PROBLEM STATEMENT:
Find the word "Obligations" in the data below and copy each line that holds it.

Extracted data entries:
/-- R142, R143: at PHASE = 0 TRIA's rising ramp is -1.0 for every normal slope, and at maxPhase the falling ramp is selected
and lies within 2^(-22) of -1.0. -/
def Obligations.TriaClosesTheCycle : Prop :=
  ∀ (c : Config) (p : BitVec c.w) (m : Nat), representable m = true → 0 < m → m < 2 ^ 149 →
    (p.toNat = 0 → 2 ^ 23 ≤ m → triaRise p (.fin false m) = fneg one) ∧
    (p.toNat = 2 ^ c.w - 1 → triaPivot c.w (.fin false m) < p.toNat ∧
      ∃ u, (triaFall p (.fin false m)).units = some u ∧ |u + 2 ^ 149| ≤ 2 ^ 127)

/-! ## Host programs -/

/-- R77, R78: a mnemonic's line is the CMD write of its word, and LOADT and LOADP write their values to the entries from 0
on, in order. (That entries past the window get an access too, and that
LOADP's elements are 64-bit integers, are the model's choices, logs 21 and 22.) -/
def Obligations.PseudoInstructionsExpand : Prop :=
  (∀ i : Instr, programEvents [.cmd i] = some [.hostWrite 0x28#32 64 (encode i)]) ∧
  (∀ (ps : List Slot), programEvents [.loadp ps] =
    some (ps.mapIdx (fun i p => .hostWrite (BitVec.ofNat 32 (0x02000000 + 8 * i)) 64 p))) ∧
  (∀ (xs : List Decimal) (ys : List F32), xs.map Decimal.exact = ys.map some →
    programEvents [.loadt xs] = some (ys.mapIdx (fun i y =>
      .hostWrite (BitVec.ofNat 32 (0x01000000 + 8 * i)) 64 ((y.bits 0#32).setWidth 64))))

/-! ## Binary32: the other primitives -/

/-- R11: a product, a quotient and a converted integer are the exact result rounded once, 2^128 or more to infinity; P2(k) is the
power of two; fsub adds the negation; and zero, infinite and NaN operands follow IEEE 754 (log 15). A finite operand is
`mag * 2^(-149)`, so an exact product is `m * n / 2^149` units and an exact quotient `m * 2^149 / n` units. -/
def Obligations.ArithmeticRoundsTheExactResult : Prop :=
  (∀ (neg : Bool) (n d : Nat), 0 < d → roundsTo neg n d (roundF32 neg n d)) ∧
  (∀ (a b : Bool) (m n : Nat), roundsTo (a != b) (m * n) (2 ^ 149) (fmul (.fin a m) (.fin b n))) ∧
  (∀ (a b : Bool) (m n : Nat), 0 < n → roundsTo (a != b) (m * 2 ^ 149) n (fdiv (.fin a m) (.fin b n))) ∧
  (∀ n : Nat, roundsTo false (n * 2 ^ 149) 1 (cvt n)) ∧
  (∀ k : Nat, k ≤ 127 → p2 k = cvt (2 ^ k) ∧ (k ≤ 126 → p2 (-(k : Int)) = fdiv (cvt 1) (cvt (2 ^ k)))) ∧
  (∀ x y : F32, fsub x y = fadd x (fneg y)) ∧
  (∀ (a b : Bool) (m n : Nat),
    fneg (.fin a m) = .fin (!a) m ∧ fneg (.inf a) = .inf (!a) ∧
    fdiv (.fin a m) (.fin b 0) = (if m = 0 then .nan else .inf (a != b)) ∧
    fadd (.inf a) (.fin b n) = .inf a ∧ fadd (.fin b n) (.inf a) = .inf a ∧
    fadd (.inf a) (.inf b) = (if a = b then .inf a else .nan) ∧
    fmul (.inf a) (.fin b n) = (if n = 0 then .nan else .inf (a != b)) ∧
    fmul (.fin b n) (.inf a) = (if n = 0 then .nan else .inf (b != a)) ∧
    fmul (.inf a) (.inf b) = .inf (a != b) ∧
    fdiv (.inf a) (.fin b n) = .inf (a != b) ∧ fdiv (.fin b n) (.inf a) = .fin (b != a) 0 ∧
    fdiv (.inf a) (.inf b) = .nan) ∧
  (∀ x : F32, fneg .nan = .nan ∧ fadd .nan x = .nan ∧ fadd x .nan = .nan ∧ fmul .nan x = .nan ∧ fmul x .nan = .nan ∧
    fdiv .nan x = .nan ∧ fdiv x .nan = .nan)
end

EXPECTED OUTPUT:
def Obligations.TriaClosesTheCycle : Prop :=
def Obligations.PseudoInstructionsExpand : Prop :=
def Obligations.ArithmeticRoundsTheExactResult : Prop :=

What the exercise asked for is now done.